### Aim of the task
Even where a line looks wrong, copy it exactly and include every entry.
Available data below:
/-- The clauses of Obligations.TestsAbortsDeadlines at states and operands that meet their hypotheses. -/
theorem witness_TestsAbortsDeadlines (h : Obligations.TestsAbortsDeadlines) :
    Runs (.servoTest 255 7 .done) (io (cmd 12 0 256 65280 0) [] [(.MECH_SERVO_SLOT_VALID, 4095, 1), (.MECH_SERVO_CLUSTER, 4095, 16)]) ∧
    Runs (.servoTest 255 7 .done) ({ (io (cmd 12 0 256 65280 0) [] [(.MECH_SERVO_SLOT_VALID, 4095, 1), (.MECH_SERVO_CLUSTER, 4095, 16)]) with cirq := { cap := [(16, { owner := some (255, 7) })] } }) ∧
    Runs (.abort 255 7) (hosted { cmds := [ctxOf 255 1 { opcode := 0x0A, tag := 7, spec := 8 }] } []) ∧
    Runs (.abort 255 7) (hosted { cmds := [ctxOf 255 1 { opcode := 0x0A, tag := 7, spec := 8 + 65535 * 2 ^ 32 }, ctxOf 255 2 { opcode := 1, tag := 8 }] } []) ∧
    Runs (.abort 255 7) (hosted { cmds := [ctxOf 255 1 { opcode := 0x0A, tag := 7, spec := 8 + 2 * 2 ^ 32 }, ctxOf 255 2 { opcode := 5, tag := 8 } .running true] } []) ∧
    Runs (.commandDeadline 255 7) (io (cmd 1 0 1 0 0) [] []) :=
  ⟨runs (h.1 255 7 .done (io (cmd 12 0 256 65280 0) [] [(.MECH_SERVO_SLOT_VALID, 4095, 1), (.MECH_SERVO_CLUSTER, 4095, 16)]) (ctxOf 255 1 (cmd 12 0 256 65280 0)) ⟨by decide +kernel, rfl, by decide +kernel, rfl⟩ (Or.inr (by decide +kernel)) (by decide +kernel) (by decide +kernel) (by decide +kernel) (by decide +kernel) (by decide +kernel) (by decide +kernel) (by decide +kernel) (by decide +kernel) (by decide +kernel)),
   runs (h.2.1 255 7 ({ (io (cmd 12 0 256 65280 0) [] [(.MECH_SERVO_SLOT_VALID, 4095, 1), (.MECH_SERVO_CLUSTER, 4095, 16)]) with cirq := { cap := [(16, { owner := some (255, 7) })] } }) (ctxOf 255 1 (cmd 12 0 256 65280 0)) ⟨by decide +kernel, rfl, by decide +kernel, rfl⟩ (Or.inr (by decide +kernel)) (by decide +kernel) (by decide +kernel) (by decide +kernel) (by decide +kernel)),
   runs (h.2.2.1 255 7 (hosted { cmds := [ctxOf 255 1 { opcode := 0x0A, tag := 7, spec := 8 }] } []) (ctxOf 255 1 { opcode := 0x0A, tag := 7, spec := 8 }) ⟨by decide +kernel, rfl, by decide +kernel, rfl⟩),
   runs (h.2.2.1 255 7 (hosted { cmds := [ctxOf 255 1 { opcode := 0x0A, tag := 7, spec := 8 + 65535 * 2 ^ 32 }, ctxOf 255 2 { opcode := 1, tag := 8 }] } []) (ctxOf 255 1 { opcode := 0x0A, tag := 7, spec := 8 + 65535 * 2 ^ 32 }) ⟨by decide +kernel, rfl, by decide +kernel, rfl⟩),
   runs (h.2.2.1 255 7 (hosted { cmds := [ctxOf 255 1 { opcode := 0x0A, tag := 7, spec := 8 + 2 * 2 ^ 32 }, ctxOf 255 2 { opcode := 5, tag := 8 } .running true] } []) (ctxOf 255 1 { opcode := 0x0A, tag := 7, spec := 8 + 2 * 2 ^ 32 }) ⟨by decide +kernel, rfl, by decide +kernel, rfl⟩),
   runs (h.2.2.2 255 7 (io (cmd 1 0 1 0 0) [] []) (ctxOf 255 1 (cmd 1 0 1 0 0)) (by decide +kernel) (by decide +kernel))⟩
End of Available data.
### Result of the exercise
/-- The clauses of Obligations.TestsAbortsDeadlines at states and operands that meet their hypotheses. -/
theorem witness_TestsAbortsDeadlines (h : Obligations.TestsAbortsDeadlines) :
    Runs (.servoTest 255 7 .done) (io (cmd 12 0 256 65280 0) [] [(.MECH_SERVO_SLOT_VALID, 4095, 1), (.MECH_SERVO_CLUSTER, 4095, 16)]) ∧
    Runs (.servoTest 255 7 .done) ({ (io (cmd 12 0 256 65280 0) [] [(.MECH_SERVO_SLOT_VALID, 4095, 1), (.MECH_SERVO_CLUSTER, 4095, 16)]) with cirq := { cap := [(16, { owner := some (255, 7) })] } }) ∧
    Runs (.abort 255 7) (hosted { cmds := [ctxOf 255 1 { opcode := 0x0A, tag := 7, spec := 8 }] } []) ∧
    Runs (.abort 255 7) (hosted { cmds := [ctxOf 255 1 { opcode := 0x0A, tag := 7, spec := 8 + 65535 * 2 ^ 32 }, ctxOf 255 2 { opcode := 1, tag := 8 }] } []) ∧
    Runs (.abort 255 7) (hosted { cmds := [ctxOf 255 1 { opcode := 0x0A, tag := 7, spec := 8 + 2 * 2 ^ 32 }, ctxOf 255 2 { opcode := 5, tag := 8 } .running true] } []) ∧
    Runs (.commandDeadline 255 7) (io (cmd 1 0 1 0 0) [] []) :=
  ⟨runs (h.1 255 7 .done (io (cmd 12 0 256 65280 0) [] [(.MECH_SERVO_SLOT_VALID, 4095, 1), (.MECH_SERVO_CLUSTER, 4095, 16)]) (ctxOf 255 1 (cmd 12 0 256 65280 0)) ⟨by decide +kernel, rfl, by decide +kernel, rfl⟩ (Or.inr (by decide +kernel)) (by decide +kernel) (by decide +kernel) (by decide +kernel) (by decide +kernel) (by decide +kernel) (by decide +kernel) (by decide +kernel) (by decide +kernel) (by decide +kernel)),
   runs (h.2.1 255 7 ({ (io (cmd 12 0 256 65280 0) [] [(.MECH_SERVO_SLOT_VALID, 4095, 1), (.MECH_SERVO_CLUSTER, 4095, 16)]) with cirq := { cap := [(16, { owner := some (255, 7) })] } }) (ctxOf 255 1 (cmd 12 0 256 65280 0)) ⟨by decide +kernel, rfl, by decide +kernel, rfl⟩ (Or.inr (by decide +kernel)) (by decide +kernel) (by decide +kernel) (by decide +kernel) (by decide +kernel)),
   runs (h.2.2.1 255 7 (hosted { cmds := [ctxOf 255 1 { opcode := 0x0A, tag := 7, spec := 8 }] } []) (ctxOf 255 1 { opcode := 0x0A, tag := 7, spec := 8 }) ⟨by decide +kernel, rfl, by decide +kernel, rfl⟩),
   runs (h.2.2.1 255 7 (hosted { cmds := [ctxOf 255 1 { opcode := 0x0A, tag := 7, spec := 8 + 65535 * 2 ^ 32 }, ctxOf 255 2 { opcode := 1, tag := 8 }] } []) (ctxOf 255 1 { opcode := 0x0A, tag := 7, spec := 8 + 65535 * 2 ^ 32 }) ⟨by decide +kernel, rfl, by decide +kernel, rfl⟩),
   runs (h.2.2.1 255 7 (hosted { cmds := [ctxOf 255 1 { opcode := 0x0A, tag := 7, spec := 8 + 2 * 2 ^ 32 }, ctxOf 255 2 { opcode := 5, tag := 8 } .running true] } []) (ctxOf 255 1 { opcode := 0x0A, tag := 7, spec := 8 + 2 * 2 ^ 32 }) ⟨by decide +kernel, rfl, by decide +kernel, rfl⟩),
   runs (h.2.2.2 255 7 (io (cmd 1 0 1 0 0) [] []) (ctxOf 255 1 (cmd 1 0 1 0 0)) (by decide +kernel) (by decide +kernel))⟩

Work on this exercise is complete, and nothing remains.